Kepala SPPG Wilayah Tangsel, Nindy Sabrina, menyatakan bahwa pelaksanaan program ini masih dalam tahap awal. “Saat ini kami baru memulai koordinasi lintas sektor se-Tangsel, bersama Dinas Kesehatan, DP3AP2KB, dan BIN Tangsel,” ujar Nindy kepada RADARBANTEN.CO.ID, Minggi 27 Juli 2025.

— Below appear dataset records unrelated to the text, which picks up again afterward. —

-- ==== Sys2Proof/Machine/Place.lean ====
section
/-! DEFINITION. Where a pool fits (08 R170, R174; 11 R234, R246, R247, R249): what the pools of a partition use,
the reserve, and the search for a place. -/

namespace Sys2Proof.Machine

/-! ### Shapes (R316) -/

def shapeThreads (w : DWord) : Nat := bits 15 0 w
def shapeAllot (w : DWord) : Nat := 8 * bits 23 16 w
def shapeUnits (w : DWord) : Nat := bits 39 24 w
def shapeCps (w : DWord) : Nat := bits 43 40 w
def shapeGroup (w : DWord) : Nat := 16 * 2 ^ bits 45 44 w
def shapeDurable (w : DWord) : Bool := bits 47 46 w = 0
def shapeSlice (w : DWord) : Bool := w.getLsbD 48

/-- What a pool needs of the store: threads, allotment, scratchpad units, CPs; `regen` for the regeneration
class. -/
structure Need where
  threads : Nat
  allot : Nat
  units : Nat
  cps : Nat
  regen : Bool
  deriving DecidableEq, Repr

def Need.ofShape (w : DWord) (threads : Nat) : Need := ⟨threads, shapeAllot w, shapeUnits w, shapeCps w, false⟩

def Pool.need (p : Pool) : Need := ⟨p.threads, p.allot, p.spadSize / 4096, p.cpsMax, p.rslice⟩

def Need.parts (n : Need) : Nat := partsOf n.threads

/-- R174: thread slots, register units and CP contexts of part k. -/
def Need.words (n : Need) (k : Nat) : Nat := (min 1024 (n.threads - 1024 * k) + 31) / 32
def Need.slots (n : Need) (k : Nat) : Nat := 32 * n.words k
def Need.regUnits (n : Need) (k : Nat) : Nat := (n.words k * n.allot + 31) / 32
def Need.contexts (n : Need) (k : Nat) : Nat := ((List.range n.cps).filter fun i => i % n.parts = k).length

/-! ### What is used -/

/-- R173: the units of a partition outside the core reserve. -/
def unitsOf (partition : Nat) : Nat := if partition % 6 ≤ 1 then 90 else 91

/-- A sum over the parts of every pool on a partition. -/
def State.overParts (s : State) (partition : Nat) (f : Pool → Nat → Nat) : Nat :=
  (s.pools.map fun e => (e.2.parts.zipIdx.map fun x => if x.1 = partition then f e.2 x.2 else 0).sum).sum

def State.usedSlots (s : State) (q : Nat) : Nat := s.overParts q fun p k => p.need.slots k
def State.usedSpad (s : State) (q : Nat) : Nat :=
  (s.pools.map fun e => (e.2.spadUnits.map fun u => if u.1 = q then u.2 else 0).sum).sum
def State.usedUnits (s : State) (q : Nat) : Nat := s.overParts q (fun p k => p.need.regUnits k) + s.usedSpad q

/-- The contexts of a partition in use. -/
def State.usedContexts (s : State) (q : Nat) : List Nat :=
  s.pools.flatMap fun e => e.2.contexts.filterMap fun x => if x.1 = q then some x.2 else none

/-- R246, R247: the cores of a cluster that hold a reserve: one that has moved moves on when its core is fenced in
turn (log 31). -/
def State.reserveCores (s : State) (k : Nat) : List Nat :=
  if !s.clusterLive k then []
  else
    let live := [4 * k, 4 * k + 1, 4 * k + 2, 4 * k + 3].filter s.coreLive
    let keep := [4 * k, 4 * k + 2].filter live.contains
    keep ++ (live.filter fun c => !keep.contains c).take (2 - keep.length)

def State.isReserve (s : State) (q : Nat) : Bool :=
  q % 6 = 5 && (s.reserveCores (clusterOf (coreOf q))).contains (coreOf q)

/-- R247: a regeneration pool that fits one reserve partition. -/
def Need.fitsReserve (n : Need) : Bool :=
  n.regen && n.threads ≤ 1024 && n.cps = 1 && n.regUnits 0 ≤ 32 && n.units ≤ 8

/-- The reserve partition holds a regeneration pool. -/
def State.reserveTaken (s : State) (q : Nat) : Bool :=
  s.pools.any fun e => e.2.rslice && e.2.need.fitsReserve && e.2.parts = [q]

/-! ### Whether a placement fits -/

/-- The units of a core in use. -/
def State.coreUnits (s : State) (c : Nat) : Nat := ((List.range 6).map fun i => s.usedUnits (6 * c + i)).sum

/-- What a placement takes of a core: register and scratchpad units. -/
def placedUnits (at_ : Placement) (n : Need) (c : Nat) : Nat :=
  (at_.parts.zipIdx.map fun x => if coreOf x.1 = c then n.regUnits x.2 else 0).sum +
  (at_.spad.map fun u => if coreOf u.1 = c then u.2 else 0).sum

def placedCores (at_ : Placement) : List Nat := ((at_.parts ++ at_.spad.map (·.1)).map coreOf).dedup

/-- R174: the limits on a whole core: 64 units stay for the L1 beside the 32 of the core reserve; at most 48
pools. -/
def State.coreFits (s : State) (n : Need) (at_ : Placement) (c : Nat) : Bool :=
  s.coreLive c && decide (32 + s.coreUnits c + placedUnits at_ n c + 64 ≤ 576) &&
  decide ((s.resident c).length < 48)

/-- A part on a partition; the reserve takes no part of another class (R246). -/
def State.partFits (s : State) (n : Need) (k q : Nat) : Bool :=
  decide (q < Config.partitions) && !s.isReserve q &&
  decide (s.usedSlots q + n.slots k ≤ 1024) && decide (s.usedUnits q + n.regUnits k ≤ unitsOf q) &&
  decide ((s.usedContexts q).length + n.contexts k ≤ 8)

/-- The units of a partition that a pool outside the reserve may take. -/
def State.freeUnits (s : State) (n : Need) (at_ : List Nat) (q : Nat) : Nat :=
  let cap := unitsOf q - (if s.isReserve q then 40 else 0)
  let res := if s.isReserve q then (s.pools.map fun e =>
      if e.2.rslice && e.2.need.fitsReserve && e.2.parts = [q] then e.2.need.regUnits 0 + e.2.need.units else 0).sum
    else 0
  cap - (s.usedUnits q - res) - (at_.zipIdx.map fun x => if x.1 = q then n.regUnits x.2 else 0).sum

/-- R30, R234: the parts of a pool of up to six parts lie on one core; those of a cluster pool on two to four
cores of one cluster, in ascending core number. -/
def partsShape (l : List Nat) : Bool :=
  let cs := l.map coreOf
  let sorted := (cs.zip cs.tail).all fun e => e.1 ≤ e.2
  l.dedup.length = l.length &&
  (if l.length ≤ 6 then cs.dedup.length = 1
   else sorted && decide (2 ≤ cs.dedup.length) && (cs.map clusterOf).dedup.length = 1)

/-- A pool outside the reserve. -/
def State.fitsOpen (s : State) (n : Need) (at_ : Placement) : Bool :=
  at_.parts.length = n.parts && partsShape at_.parts &&
  (at_.parts.zipIdx.all fun x => s.partFits n x.2 x.1) &&
  (at_.spad.map (·.2)).sum = n.units && (at_.spad.map (·.1)).dedup.length = at_.spad.length &&
  (at_.spad.all fun u => coreOf u.1 = coreOf (at_.parts.headD 0) && decide (1 ≤ u.2) &&
    decide (u.2 ≤ s.freeUnits n at_.parts u.1)) &&
  (placedCores at_).all (s.coreFits n at_)

/-- R174, R247: a regeneration pool in the reserve: its slots, its units and context 7 of the partition are free,
which they may not be while pools stand where the reserve has moved to. -/
def State.fitsReserved (s : State) (n : Need) (at_ : Placement) : Bool :=
  match at_.parts with
  | [q] => s.isReserve q && !s.reserveTaken q && s.coreFits n at_ (coreOf q) &&
      decide (s.usedSlots q + n.slots 0 ≤ 1024) && decide (s.usedUnits q + n.regUnits 0 + n.units ≤ unitsOf q) &&
      !(s.usedContexts q).contains 7 &&
      at_.spad = (if n.units = 0 then [] else [(q, n.units)])
  | _ => false

def State.fits (s : State) (n : Need) (at_ : Placement) : Bool :=
  if n.fitsReserve then s.fitsReserved n at_ else s.fitsOpen n at_

/-! ### The search -/

/-- Units for the scratchpad from the partitions of a core, in order. -/
def State.takeUnits (s : State) (n : Need) (parts qs : List Nat) (want : Nat) : List (Nat × Nat) :=
  match qs with
  | [] => []
  | q :: r =>
      let k := min want (s.freeUnits n parts q)
      if k = 0 then s.takeUnits n parts r want else (q, k) :: s.takeUnits n parts r (want - k)

def State.withSpad (s : State) (n : Need) (parts : List Nat) : Placement :=
  let c := coreOf (parts.headD 0)
  ⟨parts, s.takeUnits n parts ((List.range 6).map (6 * c + ·)) n.units⟩

/-- Partitions for the parts from k on, out of `qs`; later parts of a cluster pool on the same core or on
later ones. -/
def State.assign (s : State) (n : Need) (left k : Nat) (qs chosen : List Nat) : Option Placement :=
  match left with
  | 0 =>
      let at_ := s.withSpad n chosen
      if s.fitsOpen n at_ then some at_ else none
  | m + 1 =>
      qs.findSome? fun q =>
        if s.partFits n k q then
          s.assign n m (k + 1) (qs.filter fun x => x != q && coreOf q ≤ coreOf x) (chosen ++ [q])
        else none

/-- R249: whether a cluster takes new pools. -/
def State.clusterOpen (s : State) (k : Nat) : Bool :=
  s.clusterLive k && !((KMap.find? s.tests k).any fun t => t.due.isSome || t.running)

/-- Some place for a pool on the clusters that `allow` names. -/
def State.findPlace (s : State) (n : Need) (allow : Nat → Bool) : Option Placement :=
  (List.range Config.clusters).findSome? fun k =>
    if !allow k then none
    else if n.fitsReserve then
      (s.reserveCores k).findSome? fun c =>
        let q := 6 * c + 5
        let at_ : Placement := ⟨[q], if n.units = 0 then [] else [(q, n.units)]⟩
        if s.fits n at_ then some at_ else none
    else if n.parts ≤ 6 then
      [4 * k, 4 * k + 1, 4 * k + 2, 4 * k + 3].findSome? fun c =>
        s.assign n n.parts 0 ((List.range 6).map (6 * c + ·)) []
    else s.assign n n.parts 0 ((List.range 24).map (24 * k + ·)) []

/-- The package with no pool in it and nothing fenced. -/
def State.emptied (s : State) : State :=
  { s with pools := [], fencedCores := [], fencedClusters := [], fencedDies := [], tests := [] }

/-- R317: some empty core or cluster holds the shape. -/
def State.fitsEmpty (s : State) (n : Need) : Bool := (s.emptied.findPlace n (· = 0)).isSome

/-- The cluster of a placement. -/
def placedCluster (at_ : Placement) : Nat := clusterOf (coreOf (at_.parts.headD 0))

/-! ### Taking a place -/

/-- R170: the contexts of the CPs in ascending index, the lowest free one of each partition; context 7 of a
reserve partition goes to the regeneration pool. -/
def State.giveContexts (s : State) (n : Need) (at_ : Placement) : List (Nat × Nat) :=
  let rec go (left i : Nat) (got : List (Nat × Nat)) : List (Nat × Nat) :=
    match left with
    | 0 => got
    | m + 1 =>
        let q := at_.parts.getD (i % at_.parts.length) 0
        let used := s.usedContexts q ++ got.filterMap fun x => if x.1 = q then some x.2 else none
        let c := if n.fitsReserve then 7 else ((List.range 8).find? fun x => !used.contains x).getD 0
        go m (i + 1) (got ++ [(q, c)])
  go n.cps 0 []

/-- R178, R180: the pools that would hold more than their share once another pool is on their cores. -/
def State.overShare (s : State) (at_ : Placement) : List Nat :=
  ((placedCores at_).flatMap fun c =>
    let share := shareOf ((s.resident c).length + 1)
    (s.resident c).filter fun q =>
      decide (share < s.journalHeld q c) || (s.pool? q).any fun p => decide (share < p.undoOn c)).dedup

/-- Those of them whose commit is not under way already. -/
def State.toForce (s : State) (at_ : Placement) (q : Nat) : Bool :=
  (placedCores at_).any fun c => (s.uncommitted c).contains q ||
    (s.pool? q).any fun p => decide (shareOf ((s.resident c).length + 1) < p.undoOn c)

/-- The commits a placement forces; it waits until they are done. -/
def State.makeRoom (s : State) (at_ : Placement) : Bool × State :=
  match s.overShare at_ with
  | [] => (true, s)
  | l =>
      let s' := (l.filter (s.toForce at_)).foldl State.forceCommit s
      ((s'.overShare at_).isEmpty, s')

/-- A pool put on its place: it acquires at .pkg (R319), with the checkpoint of R179, and executes what is committed
now (R107).  Its cores take over the clock that its start, or the place it has left, has observed (R287, log 50). -/
def State.putPool (s : State) (pid : Nat) (p : Pool) (at_ : Placement) : State :=
  let n := p.need
  let p : Pool := { p with
    parts := at_.parts, spadUnits := at_.spad, contexts := s.giveContexts n at_, deps := [], seen := []
    granted := 0, blockedSince := none, placed := s.overwritten.length }
  let t := (s.setPool pid p.checkpoint).invalidate (placedCluster at_)
  (placedCores at_).foldl (fun t k => t.raiseClock k p.task.clock) t

end Sys2Proof.Machine
end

Program MBG sebelumnya sudah dilaksanakan untuk anak-anak sekolah. Sementara untuk kelompok 3B, program akan mulai berjalan secara bertahap pada Juli ini setelah data sasaran selesai dihimpun.
Program MBG ditujukan kepada seluruh ibu hamil, ibu menyusui dengan bayi usia 0–6 bulan, serta balita usia 6 bulan hingga 2 tahun yang berada di sekitar titik layanan SPPG dengan jarak maksimal 4 kilometer.
“Tidak ada syarat status gizi tertentu. Semua kelompok 3B yang berada di sekitar SPPG akan menjadi sasaran, karena harapan utamanya adalah menurunkan angka stunting di Tangsel,” jelas wanita ramah senyum ini.
Nindy mengatakan, setiap penerima manfaat akan dicatat data berat badan, tinggi badan, dan status gizinya sebelum dan sesudah mendapatkan bantuan MBG. Evaluasi ini penting sebagai dasar untuk menilai dampak nyata dari intervensi gizi yang dilakukan.
Sebagai bagian dari persiapan, SPPG Wilayah Tangsel dan Dinas Kesehatan Kota Tangsel telah melaksanakan Rapat Koordinasi Pemilihan Sasaran Penerima MBG untuk Balita dengan Masalah Gizi, Ibu Hamil, dan Ibu Menyusui pada Kamis, 26 Juni 2025 bertempat di UPTD Puskesmas Ciater, Jl. H. Nawawi, Ciater, Kec. Serpong, Kota Tangerang Selatan
Dalam rapat tersebut, seluruh Puskesmas diminta membawa data terkini kelompok 3B di wilayah kerja masing-masing sebagai bahan penetapan sasaran program.
“Kick off MBG untuk 3B akan segera dilakukan setelah seluruh data terkumpul. Ini program jangka panjang untuk memperkuat ketahanan gizi keluarga di Tangsel,” tutup Nindy.